I need to generate 20 different samples (n=100) from standard normal distribution (X0, X1, X2, ..., X19) and calculate the correlation between X0 and all the other samples X2...X19.我需要从标准正态分布(X0、X1、X2、...、X19)中生成 20 个不同的样本(n=100),并计算 X0 与所有其他样本 X2...X19 之间的相关性。 I know how to do this for one "whole sample" (X0...X19) but I should do this for several samples of X0...X19 simultaneously.我知道如何对一个“整个样本”(X0...X19)执行此操作,但我应该同时对多个 X0...X19 样本执行此操作。 I tried generating a list of dataframes (each dataframe containing one sample of X0...X19) and iterate through it but it failed for some reason.我尝试生成一个数据帧列表(每个 dataframe 包含一个 X0...X19 样本)并遍历它,但由于某种原因它失败了。

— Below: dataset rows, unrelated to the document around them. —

-- ==== Sys2Proof/Laws/Service.lean ====
section
/-! SUPPORT. What the shared operations of a step can do: access through the cursor, the arbiter, the services, the
presentation of an event. -/

namespace Sys2Proof.Machine

open Sys2Proof

/-- Going on after a next state. -/
@[simp] theorem andThen_next (s : State) (f : State → Host.Outcome State Fault Refusal) :
    andThen (.next s) f = f s := rfl

/-- What was reached by going on was reached through a next state. -/
theorem andThen_eq_next {o : Host.Outcome State Fault Refusal} {f : State → Host.Outcome State Fault Refusal} {t : State}
    (h : andThen o f = .next t) : ∃ u, o = .next u ∧ f u = .next t := by
  cases o with
  | next u => exact ⟨u, rfl, h⟩
  | fault r => exact nomatch r
  | refused r => simp [andThen] at h

/-! ### Access through the cursor -/

/-- `CurRead()` through a valid cursor. -/
theorem curRead_valid {s : State} (h : s.cursor.valid = true) : curRead s = memRead s.cursor.addr s := by
  simp [curRead, h]

/-- `CurRead()` through an invalid cursor: the byte 0x00, no call. -/
theorem curRead_invalid {s : State} (h : s.cursor.valid = false) : curRead s = (Config.invalidReadByte, s) := by
  simp [curRead, h]

/-- `CurWrite(v)` through a valid cursor. -/
theorem curWrite_valid {s : State} (v : Byte) (h : s.cursor.valid = true) : curWrite v s = memWrite s.cursor.addr v s := by
  simp [curWrite, h]

/-- `CurWrite(v)` through an invalid cursor does nothing. -/
theorem curWrite_invalid {s : State} (v : Byte) (h : s.cursor.valid = false) : curWrite v s = s := by
  simp [curWrite, h]

/-- `CurInc()` of a valid cursor. -/
theorem curInc_valid {s : State} (h : s.cursor.valid = true) : curInc s = s.aim (nextAddr s.cursor.addr) := by
  simp [curInc, State.aim, h]

/-- `CurInc()` of an invalid cursor does nothing. -/
theorem curInc_invalid {s : State} (h : s.cursor.valid = false) : curInc s = s := by
  simp [curInc, h]

/-- An address is in an overlay by the parameters alone. -/
theorem inOverlay_eq (s : State) (a : Addr) :
    inOverlay s a = (decide (a = s.cfg.statusAddr) ||
      (decide (s.cfg.sampleBase.toNat ≤ a.toNat) &&
       decide (a.toNat - s.cfg.sampleBase.toNat < Config.slots * s.cfg.sampleBytes))) := by
  unfold inOverlay overlayByte?
  by_cases h : a = s.cfg.statusAddr
  · simp [h]
  · by_cases h2 : s.cfg.sampleBase.toNat ≤ a.toNat ∧
      a.toNat - s.cfg.sampleBase.toNat < Config.slots * s.cfg.sampleBytes
    · simp [h, h2]
    · rw [if_neg h, if_neg h2]
      simp only [Option.isSome_none, h, decide_false, Bool.false_or]
      rw [eq_comm, Bool.and_eq_false_iff, decide_eq_false_iff_not, decide_eq_false_iff_not]
      tauto

/-- The overlays stand where the parameters put them, in every state with these parameters. -/
theorem inOverlay_congr {s t : State} (h : t.cfg = s.cfg) (a : Addr) : inOverlay t a = inOverlay s a := by
  simp only [inOverlay_eq, h]

/-- What `MemRead(a, 1)` adds to the trace, by the byte it answers. -/
theorem memReadCalls_eq (s : State) (a : Addr) : memReadCalls s a = fetchCall s a (memReadByte s a) := by
  unfold memReadCalls fetchCall memReadByte
  cases h : overlayByte? s a <;> simp [inOverlay, h]

/-- An overlay's byte depends on the parameters, the Sample Array and STATUS alone. -/
theorem memReadByte_overlay_congr {s t : State} {a : Addr} (ha : inOverlay s a = true) (hc : t.cfg = s.cfg)
    (hs : t.sa = s.sa) (hf : statusByte t = statusByte s) : memReadByte t a = memReadByte s a := by
  have ho : overlayByte? t a = overlayByte? s a := by simp only [overlayByte?, hc, hs, hf]
  obtain ⟨v, hv⟩ := Option.isSome_iff_exists.1 ha
  simp only [memReadByte, ho, hv, Option.getD_some]

/-- The byte of a cell that holds one. -/
theorem memReadByte_of_cell {s : State} {a : Addr} {v : Byte} (ha : inOverlay s a = false) (hv : cell s a = some v) :
    memReadByte s a = v := by
  have ho : overlayByte? s a = none := by simpa [inOverlay] using ha
  simp [memReadByte, ho, registerReadAnswer, hv]

/-- Zero places on. -/
@[simp] theorem addrPlus_zero (a : Addr) : addrPlus a 0 = a := by simp [addrPlus]

/-- One place on, then `n` places. -/
theorem addrPlus_next (a : Addr) (n : Nat) : addrPlus (nextAddr a) n = addrPlus a (n + 1) := by
  apply BitVec.eq_of_toNat_eq
  simp only [addrPlus, nextAddr, BitVec.toNat_add, BitVec.toNat_ofNat]
  omega

/-! ### The arbiter -/

/-- Where a byte is serviced: in the header, and in a data phase while BYTE_IE is 1 (60_exceptions.md R256). -/
theorem byteEnabled_iff (s : State) :
    byteEnabled s = true ↔ s.phase = .cmd ∨ s.phase = .addrLo ∨ (s.phase = .stream ∧ s.byteIe = true) := by
  unfold byteEnabled
  split <;> simp [*]

/-- With no latch set the arbiter picks nothing. -/
theorem arbiter_quiet {s : State} (h : Quiet s) : arbiter s = none := by
  obtain ⟨h1, h2, h3, h4⟩ := h
  simp [arbiter, h1, h2, h3, h4]

/-- With no latch set nothing is serviced. -/
@[simp] theorem arbitrate_quiet {s : State} (h : Quiet s) (n : Nat) : arbitrate n s = .next s := by
  cases n with
  | zero => rfl
  | succ n => simp [arbitrate, arbiter_quiet h]

/-- In HALT nothing is serviced (40_framing.md R133). -/
theorem arbitrate_halt {s : State} (h : s.phase = .halt) (n : Nat) : arbitrate n s = .next s := by
  cases n with
  | zero => rfl
  | succ n => simp [arbitrate, arbiter, h]

/-- One round of the arbiter. -/
theorem arbitrate_of_pick' {s : State} {src : Source} {n : Nat} (h : arbiter s = some src) :
    arbitrate (n + 1) s = andThen (service src s) (arbitrate n) := by
  simp [arbitrate, h]

/-- One round of the arbiter, its service known. -/
theorem arbitrate_of_pick {s t : State} {src : Source} {n : Nat} (h : arbiter s = some src)
    (hs : service src s = .next t) : arbitrate (n + 1) s = arbitrate n t := by
  rw [arbitrate_of_pick' h, hs, andThen_next]

/-- A pending breach is serviced first (60_exceptions.md R258). -/
theorem arbitrate_breach {s : State} (n : Nat) (hh : s.phase ≠ .halt) (h : s.awdPend = true) :
    arbitrate (n + 1) s = arbitrate n (breachService s) :=
  arbitrate_of_pick (src := .breach) (by simp [arbiter, hh, h]) rfl

/-- A pending overrun is serviced after a breach and before anything else. -/
theorem arbitrate_overrun {s : State} (n : Nat) (hh : s.phase ≠ .halt) (ha : s.awdPend = false)
    (h : s.ovrPend = true) : arbitrate (n + 1) s = arbitrate n (overrunService s) :=
  arbitrate_of_pick (src := .overrun) (by simp [arbiter, hh, ha, h]) rfl

/-- A pending edge is serviced before a byte. -/
theorem arbitrate_edge {s : State} (n : Nat) (hh : s.phase ≠ .halt) (ha : s.awdPend = false)
    (ho : s.ovrPend = false) (h : s.csPend = true) : arbitrate (n + 1) s = arbitrate n (edgeService s) :=
  arbitrate_of_pick (src := .edge) (by simp [arbiter, hh, ha, ho, h]) rfl

/-! ### Commands and the latches -/

/-- Every command completes, touches no latch but BYTE_PEND, and that only to clear it; it changes neither the inputs nor
the parameters nor the choice of the environment. -/
theorem exec_spec (i : Instr) (s : State) : ∃ t, exec i s = .next t ∧
    t.awdPend = s.awdPend ∧ t.ovrPend = s.ovrPend ∧ t.csPend = s.csPend ∧
    (s.bytePend = false → t.bytePend = false) ∧ t.inputs = s.inputs ∧ t.cfg = s.cfg := by
  cases i with
  | read hi7 lo8 => exact ⟨_, rfl, rfl, rfl, rfl, fun _ => rfl, rfl, rfl⟩
  | send arg4 =>
    refine ⟨_, rfl, ?_⟩
    cases h : s.env.sendGrant with
    | none => exact ⟨rfl, rfl, rfl, id, rfl, rfl⟩
    | some g => exact ⟨rfl, rfl, rfl, id, rfl, rfl⟩
  | enable id => exact ⟨_, rfl, rfl, rfl, rfl, fun h => h, rfl, rfl⟩
  | disable id => exact ⟨_, rfl, rfl, rfl, rfl, fun h => h, rfl, rfl⟩
  | recv arg4 =>
    refine ⟨_, rfl, ?_⟩
    cases h : s.env.recvGrant with
    | none => exact ⟨rfl, rfl, rfl, id, rfl, rfl⟩
    | some g => exact ⟨rfl, rfl, rfl, id, rfl, rfl⟩
  | reset => exact ⟨_, rfl, rfl, rfl, rfl, fun h => h, rfl, rfl⟩
  | test0to7 arg4 => exact ⟨_, rfl, rfl, rfl, rfl, fun h => h, rfl, rfl⟩
  | test8to11 arg4 => exact ⟨_, rfl, rfl, rfl, rfl, fun h => h, rfl, rfl⟩
  | test12to13 arg4 => exact ⟨_, rfl, rfl, rfl, rfl, fun h => h, rfl, rfl⟩
  | test14 => exact ⟨_, rfl, rfl, rfl, rfl, fun h => h, rfl, rfl⟩
  | unsup5 arg4 => exact ⟨_, rfl, rfl, rfl, rfl, fun h => h, rfl, rfl⟩
  | unsup6to7 opc arg4 => exact ⟨_, rfl, rfl, rfl, rfl, fun h => h, rfl, rfl⟩

/-- A command leaves a quiet state quiet. -/
theorem exec_quiet {i : Instr} {s t : State} (hq : Quiet s) (h : exec i s = .next t) : Quiet t := by
  obtain ⟨u, hu, h1, h2, h3, h4, -⟩ := exec_spec i s
  rw [hu] at h
  cases h
  obtain ⟨q1, q2, q3, q4⟩ := hq
  exact ⟨h1.trans q1, h2.trans q2, h3.trans q3, h4 q4⟩

/-- What follows the meaning of a command in its step: nothing. -/
theorem exec_then_arbitrate {i : Instr} {s : State} (hq : Quiet s) (n : Nat) :
    andThen (exec i s) (arbitrate n) = exec i s := by
  obtain ⟨t, ht, -⟩ := exec_spec i s
  rw [ht]
  exact arbitrate_quiet (exec_quiet hq ht) n

/-! ### The command service -/

/-- What the command service does: the decoded command with the inputs it did not take, or the wait of a READ for its low
byte. -/
theorem commandService_cases (s : State) :
    (∃ (i : Instr) (later : List Instant), commandService s = exec i { s with inputs := later }) ∨
    commandService s = .next (readCommand (hi7Of s.rxdata) s) := by
  unfold commandService
  split
  · split
    · exact .inl ⟨_, _, rfl⟩
    · exact .inl ⟨_, s.inputs, rfl⟩
    · exact .inr rfl
  · split
    · exact .inl ⟨_, s.inputs, rfl⟩
    · exact .inr rfl

/-- Between byte times the byte that stands next is the one the inputs begin with. -/
theorem nextHeaderByte_eq {s : State} (hb : s.bitcnt = 0#3) : nextHeaderByte s = waitingByte s.inputs := by
  simp [nextHeaderByte, hb]

/-- A one-byte header is decoded from the command byte, whatever stands next. -/
theorem commandService_formatN {s : State} (h : isFormatA s.rxdata = false) :
    commandService s = exec (decodeFormatN s.rxdata) s := by
  unfold commandService
  cases hw : nextHeaderByte s with
  | none => simp [decode, h]
  | some p => obtain ⟨lo, later⟩ := p; simp [decode, h]

/-- A READ whose low byte stands next takes it. -/
theorem commandService_read {s : State} {lo : Byte} {later : List Instant} (h : isFormatA s.rxdata = true)
    (hb : s.bitcnt = 0#3) (hw : waitingByte s.inputs = some (lo, later)) :
    commandService s = exec (.read (hi7Of s.rxdata) lo) { s with inputs := later } := by
  simp [commandService, nextHeaderByte_eq hb, hw, decode, h]

/-- A READ whose low byte does not stand next waits. -/
theorem commandService_wait {s : State} (h : isFormatA s.rxdata = true) (hw : nextHeaderByte s = none) :
    commandService s = .next (readCommand (hi7Of s.rxdata) s) := by
  simp [commandService, hw, decode, h]

/-! ### One event at a time -/

/-- A step presents the first instant and services what it set. -/
theorem step_cons {s : State} {now : Instant} {later : List Instant} (h : s.inputs = now :: later) :
    step s = andThen (presentAll now { s with inputs := later }) (arbitrate serviceRounds) := by
  simp [step, serviceNextInstant, h]

/-- An instant with one event. -/
theorem presentAll_single (e : Event) (s : State) : presentAll [e] s = present e s := by
  cases h : present e s with
  | next t => simp [presentAll, h]
  | fault r => exact nomatch r
  | refused r => simp [presentAll, h, andThen]

/-- An event that sets no latch is the whole step. -/
theorem step_of_quiet {s t : State} {e : Event} {later : List Instant} (h : s.inputs = [e] :: later)
    (hp : present e { s with inputs := later } = .next t) (hq : Quiet t) : step s = .next t := by
  rw [step_cons h, presentAll_single, hp]
  exact arbitrate_quiet hq _

/-- A byte while selected, between byte times, nothing pending: the exchange, then the service of the byte by phase, then
nothing. -/
theorem step_byte {s : State} {b : Byte} {later : List Instant} (h : s.inputs = [.byte b] :: later)
    (hs : s.selected = true) (hb : s.bitcnt = 0#3) (hq : Quiet s)
    (he : s.phase = .cmd ∨ s.phase = .addrLo ∨ (s.phase = .stream ∧ s.byteIe = true)) :
    step s = andThen (byteService (afterByte b later s)) (arbitrate 3) := by
  obtain ⟨q1, q2, q3, q4⟩ := hq
  have hh : s.phase ≠ .halt := by rcases he with h | h | h <;> simp [h]
  have hi : s.phase ≠ .idle := by rcases he with h | h | h <;> simp [h]
  have hp : present (.byte b) { s with inputs := later } =
      .next (State.exchange { s with inputs := later } b s.txdata) := by
    simp [present, presentByte, hh, hi, hs, hb, q4]
  rw [step_cons h, presentAll_single, hp]
  have ha : arbiter (State.exchange { s with inputs := later } b s.txdata) = some .byte := by
    rcases he with h | h | ⟨h, h'⟩ <;> simp [arbiter, byteEnabled, *]
  have hst : ({ State.exchange { s with inputs := later } b s.txdata with bytePend := false } : State) =
      afterByte b later s := by simp [State.exchange, afterByte, q4]
  rw [andThen_next, serviceRounds, arbitrate_of_pick' ha]
  exact congrArg (fun x => andThen (byteService x) (arbitrate 3)) hst

/-- What `afterByte` keeps. -/
theorem afterByte_quiet {s : State} (hq : Quiet s) (b : Byte) (later : List Instant) : Quiet (afterByte b later s) := hq

/-- A command byte: the step is the command service. -/
theorem step_command {s : State} {b : Byte} {later : List Instant} (h : AtCommand s)
    (hin : s.inputs = [.byte b] :: later) : step s = commandService (afterByte b later s) := by
  obtain ⟨hp, hs, hb, hq⟩ := h
  have hph : (afterByte b later s).phase = .cmd := hp
  have hbs : byteService (afterByte b later s) = commandService (afterByte b later s) := by
    simp [byteService, hph]
  rw [step_byte hin hs hb hq (.inl hp), hbs]
  rcases commandService_cases (afterByte b later s) with ⟨i, l, hi⟩ | hi
  · have hq' : Quiet { afterByte b later s with inputs := l } := hq
    rw [hi]
    exact exec_then_arbitrate hq' 3
  · rw [hi]
    exact arbitrate_quiet (show Quiet (readCommand _ (afterByte b later s)) from hq) 3

/-- A data byte: the step is the byte-clock service. -/
theorem step_data {s : State} {b : Byte} {later : List Instant} (h : AtData s)
    (hin : s.inputs = [.byte b] :: later) (hq' : Quiet (byteClockService b (afterByte b later s))) :
    step s = .next (byteClockService b (afterByte b later s)) := by
  obtain ⟨hp, hie, hs, hb, hq⟩ := h
  have hph : (afterByte b later s).phase = .stream := hp
  have hbs : byteService (afterByte b later s) = .next (byteClockService b (afterByte b later s)) := by
    simp [byteService, hph]; rfl
  rw [step_byte hin hs hb hq (.inr (.inr ⟨hp, hie⟩)), hbs]
  exact arbitrate_quiet hq' 3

My data looks like this:我的数据如下所示:
dataframes <- replicate(10, as.data.frame(replicate(20, rnorm(100))))
head(dataframes)
# [,1] [,2] [,3] [,4] [,5] [,6]
#V1 Numeric,100 Numeric,100 Numeric,100 Numeric,100 Numeric,100 Numeric,100
#V2 Numeric,100 Numeric,100 Numeric,100 Numeric,100 Numeric,100 Numeric,100
#V3 Numeric,100 Numeric,100 Numeric,100 Numeric,100 Numeric,100 Numeric,100
#V4 Numeric,100 Numeric,100 Numeric,100 Numeric,100 Numeric,100 Numeric,100
#V5 Numeric,100 Numeric,100 Numeric,100 Numeric,100 Numeric,100 Numeric,100
#V6 Numeric,100 Numeric,100 Numeric,100 Numeric,100 Numeric,100 Numeric,100
# [,7] [,8] [,9] [,10]
#V1 Numeric,100 Numeric,100 Numeric,100 Numeric,100
#V2 Numeric,100 Numeric,100 Numeric,100 Numeric,100
#V3 Numeric,100 Numeric,100 Numeric,100 Numeric,100
#V4 Numeric,100 Numeric,100 Numeric,100 Numeric,100
#V5 Numeric,100 Numeric,100 Numeric,100 Numeric,100
#V6 Numeric,100 Numeric,100 Numeric,100 Numeric,100
I tried calculating the correlations like this:我尝试计算这样的相关性:
lapply(frames,
function(x){
cor(x[,1]$V1, x[-c(1:1)])
return(x)
}
)
But this resulted in an error:但这导致了一个错误:
Error in x[, 1]: incorrect number of dimensions x[, 1] 中的错误:维数不正确
I'm not very familiar with lapply or loops in general, so I could really use some help.一般来说,我对 lapply 或 loops 不是很熟悉,所以我真的可以使用一些帮助。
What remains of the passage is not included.